/-- A DATA or IDLE flit's header (R397) as it arrives; `crcOk` false when its CRC fails or it overlaps an
uncorrectable codeword (R398). `body` holds the FILL valid body bytes; `corr` symbols were corrected (R433). -/
structure FlitIn where
  crcOk : Bool
  ucw : Bool
  ftype : Nat
  vc : Nat
  seq : Nat
  ack : Nat
  nak : Bool
  firstPtr : Nat
  credVc : Nat
  credN : Nat
  body : List (BitVec 8)
  corr : Nat := 0
  deriving DecidableEq, Repr

/-- An ANNOUNCE message's contents (R485). -/
structure AnnounceMsg where
  valid : Bool
  leap61 : Bool
  leap59 : Bool
  qual : Nat
  prio : Nat
  steps : Nat
  gmId : Nat
  utcOffset : Nat
  deriving DecidableEq, Repr

/-- A PTP message on the management port (R497), reduced to what the module takes from it: the offset it yields as a
follower (2^-8 ns, when it is a Sync exchange), or a delay request to be answered as a master. -/
inductive PtpMsg where
  | sync (offset : Int) (delay : Int)
  | delayReq
  | announce (clockClass : Nat)
  | other
  deriving DecidableEq, Repr

/-- What one March C- pass over a bank finds with one background (R224): a read that mismatches, one that meets an uncorrectable error, and
the errors corrected. -/
structure MarchRun where
  mismatch : Bool
  uncorrectable : Bool
  corrected : Nat
  deriving DecidableEq, Repr

/-- What the tests of one bank find: a pass for each of the four backgrounds (R224). -/
structure BankTest where
  core : Nat
  bank : Nat
  runs : List MarchRun
  deriving DecidableEq, Repr

/-- What the tests of phase DIES find (R36, R224, R319, R566): failed ME row positions (core, array, row, more than one
or a column), what the passes over banks find (banks not named pass), faulty routers (die, cluster), and dies that fail whole or exceed the bound. -/
structure DiesResult where
  meRows : List (Nat × Bool × Nat)
  meBad : List Nat
  banks : List BankTest
  routers : List (Nat × Nat)
  dieFail : List Nat
  deriving DecidableEq, Repr

/-- One NV register record (R562, R563): REGS entry. -/
structure RegsRec where
  block : Nat
  inst : Nat
  off : Nat
  mask : Nat
  value : Nat
  deriving DecidableEq, Repr

/-- A CORES record of a program image (R509): logical index, core ID, banks used, quota, its code within CODE, entry PC, the
own-window address of the allocation table, and its run of schedule entries. -/
structure ImgCore where
  logical : Nat
  core : Nat
  banks : Nat
  quota : Nat
  codeOff : Nat
  codeLen : Nat
  entry : Nat
  table : Nat
  schedOff : Nat
  schedN : Nat
  deriving DecidableEq, Repr

/-- A schedule entry (R510). -/
structure ImgSched where
  push : Nat
  logical : Nat
  cmd : Nat
  release : Nat
  deriving DecidableEq, Repr

/-- A relocation (R509): of CODE or of CMDS, the byte offset of the address field, the allocation. -/
structure ImgReloc where
  inCode : Bool
  off : Nat
  alloc : Nat
  deriving DecidableEq, Repr

/-- An allocation (R509, R265): ID, hint, die and its valid bit, size, alignment, and for HOT the logical core and its own-window
offset. -/
structure ImgAlloc where
  id : Nat
  hint : Nat
  die : Nat
  dieValid : Bool
  size : Nat
  align : Nat
  logical : Nat
  off : Nat
  deriving DecidableEq, Repr

/-- A barrier group (R509). -/
structure ImgGroup where
  group : Nat
  members : List Nat
  deriving DecidableEq, Repr

/-- A multicast group (R509): a hub group or a die's group, its number, and the words to write: MESH_MC words by cluster, or the
one EVL_MC word. -/
structure ImgMcast where
  hub : Bool
  die : Nat
  group : Nat
  words : List (Nat × Nat)
  deriving DecidableEq, Repr

/-- A reduction channel (R509, R476): its number, the MSU_RCH_CFG word, target blocks, the allocations of target and staging, the
check rows' offset and the initial step. -/
structure ImgChan where
  chan : Nat
  cfg : Nat
  nblk : Nat
  target : Nat
  staging : Option Nat
  chkbase : Nat
  step : Nat
  deriving DecidableEq, Repr

/-- Initial contents of an allocation (R509). -/
structure ImgInit where
  alloc : Nat
  off : Nat
  bytes : List Byte
  deriving DecidableEq, Repr

/-- A program image as its bytes decode (R508 to R510). R509 lists what each record holds and gives no byte places inside most of
them, so the decoded records are the operand. `hdrOk`, `layoutOk` and `digestOk` say whether the header's reserved fields, the rules
of R509 and DIGEST hold; `sig` is the hash of MODULUS and whether SIGNATURE verifies (R511); `sects` lists the section table's
TYPEs in order. -/
structure Image where
  magic : Nat
  version : Nat
  nsect : Nat
  len : Nat
  flags : Nat
  progId : Nat
  digest : Nat
  hdrOk : Bool
  layoutOk : Bool
  digestOk : Bool
  sig : Option (Nat × Bool)
  sects : List Nat
  grade : Nat
  mapExact : Bool
  fenced : List Nat
  cores : List ImgCore
  code : List Byte
  cmds : List (BitVec 512)
  sched : List ImgSched
  relocs : List ImgReloc
  allocs : List ImgAlloc
  groups : List ImgGroup
  mcast : List ImgMcast
  chans : List ImgChan
  inits : List ImgInit
  deriving DecidableEq, Repr

/-- A violation of the verifier, as a report carries it (R516): status, section, logical core, record, CMD_ID, iteration, detail,
model ACLK. -/
structure Viol where
  status : Nat
  sect : Nat
  logical : Nat
  record : Nat
  cmdId : Nat
  iter : Nat
  detail : Nat
  aclk : Nat
  deriving DecidableEq, Repr

/-- What one run of the loader works on: the image, its bytes when they come from the host window, and the base the loader picks
for each allocation (R265 leaves the place in HBM to it), and the two checkpoint records it reads for a failed module's task. -/
structure LoaderOutcome where
  img : Image
  bytes : List Byte
  bases : List Nat
  recs : List (List Byte)
  deriving DecidableEq, Repr

/-- A debug or test token (R612, R723): the serial, challenge and expiry it carries, its permissions, and whether its signature
verifies under a key the rule allows. -/
structure Token where
  sigOk : Bool
  serial : Nat
  challenge : Nat
  expiry : Nat
  perms : Nat
  deriving DecidableEq, Repr

/-- What phase SELFTEST finds (R566, R696): the tests of the module's parts, and each channel's comparators and outputs. -/
structure SelfTest where
  ok : Bool
  aOk : Bool
  bOk : Bool
  deriving DecidableEq, Repr

/-- A hub firmware copy (R560): whether the MAGIC, digest and signature hold, the hash of its modulus, its security version,
RAISE_SVN, and its digest. -/
structure FwImage where
  magicOk : Bool
  digestOk : Bool
  keyHash : Nat
  sigOk : Bool
  svn : Nat
  raiseSvn : Bool
  digest : Nat
  deriving DecidableEq, Repr

/-- A configuration image copy as its bytes decode (R561, R562). -/
structure CfgImage where
  magicOk : Bool
  layoutOk : Bool
  digestOk : Bool
  keyHash : Nat
  sigOk : Bool
  seq : Nat
  serial : Nat
  fabricId : Nat
  fabricGen : Nat
  digest : Nat
  regs : List RegsRec
  routes : List Nat
  expect : List (Nat × Nat)
  spareCl : List (Nat × Nat)
  spareMod : Option Nat
  serves : Bool
  requireSigned : Bool
  keys : List Nat
  resident : Option (Image × List Byte)
  deriving DecidableEq, Repr

/-- A HELLO message (R572, R573). -/
structure HelloMsg where
  modId : Nat
  link : Nat
  fabricId : Nat
  fabricGen : Nat
  serial : Nat
  deriving DecidableEq, Repr

/-- A REGISTER message (R573, R574). -/
structure RegisterMsg where
  fromMod : Nat
  slot : Nat
  hbPeriod : Nat
  hbMiss : Nat
  desc : List Byte
  nbrs : List Nat
  deriving DecidableEq, Repr

/-- A TAKEOVER message (R573, R575). -/
structure TakeoverMsg where
  fromMod : Nat
  slot : Nat
  cause : Nat
  desc : List Byte
  deriving DecidableEq, Repr

/-- The capability word a link partner sends in EXCHANGE (R393, R394, R404): whether its CRC-32 is good, its module ID and
link number, whether it offers EVL3, and its receive buffer sizes per VC. -/
structure CapWord where
  ok : Bool
  partner : Nat
  link : Nat
  evl3 : Bool
  bufs : List Nat
  deriving DecidableEq, Repr

/-- One end of a mailbox (R597). -/
inductive MbxEnd where
  | hostEnd (m : Nat)
  | hubEnd (m : Nat)
  | coreEnd (c : Nat)
  | coreHubEnd (c : Nat)
  | inbox (c : Nat)
  deriving DecidableEq, Repr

☆ ☆ ☆ ☆ ☆ ☆ ☆

Check every line of the data for the string "program". Give the number of lines that have it, and only that.

_RESPONSE TO THE EXERCISE_: 2